Une somme qui se cumule à la retraite que ces spécialistes des attaques antisociales se constituent au cours du reste de leur carrière dans le public ou le privé. Un système unique, hybride et sur-mesure permet de la financer. Ainsi, les cotisations des sénateurs sont rassemblées dans un pactole qui est placé sur différents investissements. Les pensions versées sont ainsi constituées d’un mix entre les cotisations des sénateurs et la rente de ce pactole. Le Monde rapporte ainsi que « les revenus générés par le placement des actifs cumulés depuis 1905 ont permis à la caisse de constituer des fonds propres de près de 620 millions d’euros à la fin de l’exercice 2021, d’après le dernier rapport sur les comptes du Sénat. » De quoi voir venir.

On sera par ailleurs ravis d’apprendre que les sénateurs toucheront bientôt une retraite certifiée 100% écolo pour leurs bons et loyaux services, ces derniers réfléchissant à « proscrire les investissements issus des réserves de la caisse dans les projets d’énergie fossile ».

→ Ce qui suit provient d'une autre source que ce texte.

-- ==== Sys2Proof/Machine/Plans.lean ====
section
/-! DEFINITION. Plans and publication (chapter 8): the switch and the repeat at frame start, and READ GRANTS and READ
PLAN SUMMARY. BUILD_COMPLETION stands here too. -/

namespace Sys2Proof.Machine

/-! ### The plan at a frame start (R126, R127) -/

/-- LIVE is repeated for a frame, no matching NEXT being held; `abandoned` says whether this frame start abandoned a
build (R127). -/
def State.repeatLive (frame : Nat) (abandoned : Bool) (s : State) : State :=
  match s.live.plan with
  | .empty _ => { s with live := { frame := frame, plan := .empty abandoned }, next := none }
  | .built p | .repeated p =>
    ({ s with live := { frame := frame, plan := .repeated (p.voidWhere (grantFails s)) }, next := none }).raisePlanReady
      frame

/-- The Plan Store's and the Plan Builder's part of a frame start: a build in flight is abandoned (R107, R108), then
a BUILT NEXT of the frame switches (R126) or LIVE is repeated (R127). -/
def State.planFrameStart (frame : Nat) (s : State) : State :=
  let abandoned := s.builder.isSome
  let s := { s with builder := none }
  match s.next with
  | some n =>
    if n.frame = frame then { s with live := { frame := frame, plan := .built n.plan }, next := none }
    else s.repeatLive frame abandoned
  | none => s.repeatLive frame abandoned

/-! ### Reading a plan (R130 to R132, R168) -/

/-- A plan record as a read sees it: frame, status (0 EMPTY, 1 BUILT, 2 REPEATED), overrun flag and contents. -/
structure PlanView where
  frame : Nat
  status : Nat
  overrun : Bool
  plan : Option Plan
  deriving DecidableEq, Repr

/-- LIVE as a read sees it (R123). -/
def Live.view (v : Live) : PlanView :=
  match v.plan with
  | .empty o => { frame := v.frame, status := 0, overrun := o, plan := none }
  | .built p => { frame := v.frame, status := 1, overrun := false, plan := some p }
  | .repeated p => { frame := v.frame, status := 2, overrun := true, plan := some p }

/-- A BUILT NEXT as a read sees it (R123). -/
def NextPlan.view (n : NextPlan) : PlanView where
  frame := n.frame
  status := 1
  overrun := false
  plan := some n.plan

/-- What a read of a frame finds (R130). -/
inductive PlanFound where
  | plan (v : PlanView)
  | notYet
  | stale
  deriving DecidableEq, Repr

/-- NOT_YET while a build of the frame is in flight, else STALE (R130). -/
def State.findBuild (s : State) (frame : Nat) : PlanFound :=
  match s.builder with
  | some b => if b.snapshot.frame = frame then .notYet else .stale
  | none => .stale

/-- The frame number is compared with LIVE, then a BUILT NEXT, then the build in flight (R130). -/
def State.findPlan (s : State) (frame : Nat) : PlanFound :=
  if s.live.frame = frame then .plan s.live.view
  else
    match s.next with
    | some n => if n.frame = frame then .plan n.view else s.findBuild frame
    | none => s.findBuild frame

/-- The plan byte without the sector-in-plan flag (R167). -/
def PlanView.byte (v : PlanView) : Nat := v.status + 4 * v.overrun.toNat

/-- PLAN READY is cleared on a link whose ready frame is the frame read (R134). -/
def State.clearPlanReady (s : State) (l : Link) (frame : Nat) : State :=
  if (s.port l).readyFrame = frame then
    s.setPort l ((s.port l).withCauses { (s.port l).causes with planReady := false })
  else s

/-- The slots in which a grant holds tiles, ascending (R131). -/
def grantSlots (g : Grant) : List Nat :=
  (List.range 16).filter fun k => g.tiles.any fun t => decide (t / 6 = k)

/-- The subchannel set of a slot of a grant: bit n for subchannel n (R168). -/
def subchannelSet (g : Grant) (slot : Nat) : Nat :=
  ((List.range 6).filter fun n => decide (6 * slot + n ∈ g.tiles)).foldl (fun acc n => acc + 2 ^ n) 0

/-- Byte 3 of a grant entry: direction, edge-trimmed, void, and the number of slot pairs (R168). -/
def grantFlags (g : Grant) : Nat :=
  (match g.dir with | .dl => 0 | .ul => 1) + 2 * g.trimmed.toNat + 4 * g.void.toNat + 16 * (grantSlots g).length

/-- A grant entry (R168). -/
def grantEntry (g : Grant) : List Byte :=
  put8 g.index.val ++ put8 g.generation ++ put8 g.handle ++ put8 (grantFlags g) ++
    put16 (g.nR + 8 * g.nS + 512 * g.nL) ++ put16 g.bytes ++
    (grantSlots g).flatMap fun k => put8 k ++ put8 (subchannelSet g k)

/-- The entries that fit whole into the room left, packed in list order (R131). -/
def packEntries : Nat → List Grant → List (List Byte)
  | _, [] => []
  | room, g :: rest =>
    let e := grantEntry g
    if e.length ≤ room then e :: packEntries (room - e.length) rest else []

/-- The body of an OK answer to READ GRANTS (R131, R168). -/
def grantsBody (v : PlanView) (k : SectorId) (first : Nat) : List Byte :=
  let sp := v.plan.bind fun p => p.sectors.get k
  let grants := match sp with
    | some sp => sp.grants
    | none => []
  let entries := packEntries 54 (grants.drop first)
  let total := grants.length
  put16 v.frame ++ put8 (v.byte + 8 * sp.isSome.toNat) ++ put8 total ++ put8 entries.length ++
    put8 (min (first + entries.length) total) ++ entries.flatten

/-- READ GRANTS from the link bound to sector `k` (R130, R131, R134). -/
def readGrantsAnswer (l : Link) (body : List Byte) (k : SectorId) (s : State) : Answer :=
  match body with
  | [f0, f1, first] =>
    match s.findPlan (fieldFrame f0 f1) with
    | .plan v =>
      { state := s.clearPlanReady l (fieldFrame f0 f1), status := .ok, body := grantsBody v k first.toNat }
    | .notYet => refuse s .notYet []
    | .stale => refuse s .stale []
  | _ => refuse s .range []

/-- The five bytes of a summary (R167). -/
def putSummary (u : Summary) : List Byte := put8 u.tiles ++ put8 u.served ++ put16 u.unmet ++ put8 u.blocked

/-- The ten bytes of a sector in READ PLAN SUMMARY: all 0 when it is not in the plan (R167). -/
def putSectorSummary : Option SectorPlan → List Byte
  | some sp => putSummary sp.dl ++ putSummary sp.ul
  | none => List.replicate 10 0

/-- The body of an OK answer to READ PLAN SUMMARY (R132, R167). -/
def summaryBody (v : PlanView) : List Byte :=
  let sectors : PerSector (Option SectorPlan) := match v.plan with
    | some p => p.sectors
    | none => { s0 := none, s1 := none, s2 := none }
  let head := match v.plan with
    | some p => put8 p.d ++ put8 p.g ++ put8 p.mh ++ put8 p.budget ++ put8 p.used
    | none => List.replicate 5 0
  put16 v.frame ++ put8 v.byte ++ head ++
    put8 (sectors.s0.isSome.toNat + 2 * sectors.s1.isSome.toNat + 4 * sectors.s2.isSome.toNat) ++
    putSectorSummary sectors.s0 ++ putSectorSummary sectors.s1 ++ putSectorSummary sectors.s2

/-- READ PLAN SUMMARY (R132, R134). -/
def readPlanSummaryAnswer (l : Link) (body : List Byte) (s : State) : Answer :=
  match body with
  | [f0, f1] =>
    match s.findPlan (fieldFrame f0 f1) with
    | .plan v => { state := s.clearPlanReady l (fieldFrame f0 f1), status := .ok, body := summaryBody v }
    | .notYet => refuse s .notYet []
    | .stale => refuse s .stale []
  | _ => refuse s .range []

/-- READ GRANTS taken on a link. -/
def takeReadGrants (l : Link) (tag : Byte) (body : List Byte) (s : State) : State :=
  s.serveBound .readGrants l tag (readGrantsAnswer l body)

/-- READ PLAN SUMMARY taken on a link. -/
def takeReadPlanSummary (l : Link) (tag : Byte) (body : List Byte) (s : State) : State :=
  s.serve .readPlanSummary l tag (readPlanSummaryAnswer l body)

/-- READ_GRANTS (R130). -/
def execReadGrants (l : Link) (tag : Byte) (body : List Byte) (s : State) : Host.Outcome State Fault Refusal :=
  .next (takeReadGrants l tag body s)

/-- READ_PLAN_SUMMARY (R132). -/
def execReadPlanSummary (l : Link) (tag : Byte) (body : List Byte) (s : State) : Host.Outcome State Fault Refusal :=
  .next (takeReadPlanSummary l tag body s)

/-- BUILD_COMPLETION (R102): the build in flight completes. -/
def execBuildCompletion (s : State) : Host.Outcome State Fault Refusal := .next s.complete

end Sys2Proof.Machine
end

Un système que le Sénat compte bien préserver, et continuer à faire prospérer, tout en détruisant les régimes spéciaux issus des luttes de différents secteurs du monde du travail. L’avantage de faire les lois, c’est qu’on ne les subit pas ! Une nouvelle démonstration qu’il n’y a rien à attendre de cette institution ultra réactionnaire et que toute stratégie de pression à son encontre est vouée à l’impasse. Alors que Laurent Berger et l’intersyndicale continuent d’enfermer la mobilisation dans ce cadre, il est essentiel de s’appuyer sur le 7 mars pour construire par en bas la reconduction de la grève. La seule manière de faire reculer le gouvernement sur sa réforme, préserver et étendre les acquis que sont les régimes spéciaux, et de faire ravaler aux sénateurs leurs privilèges.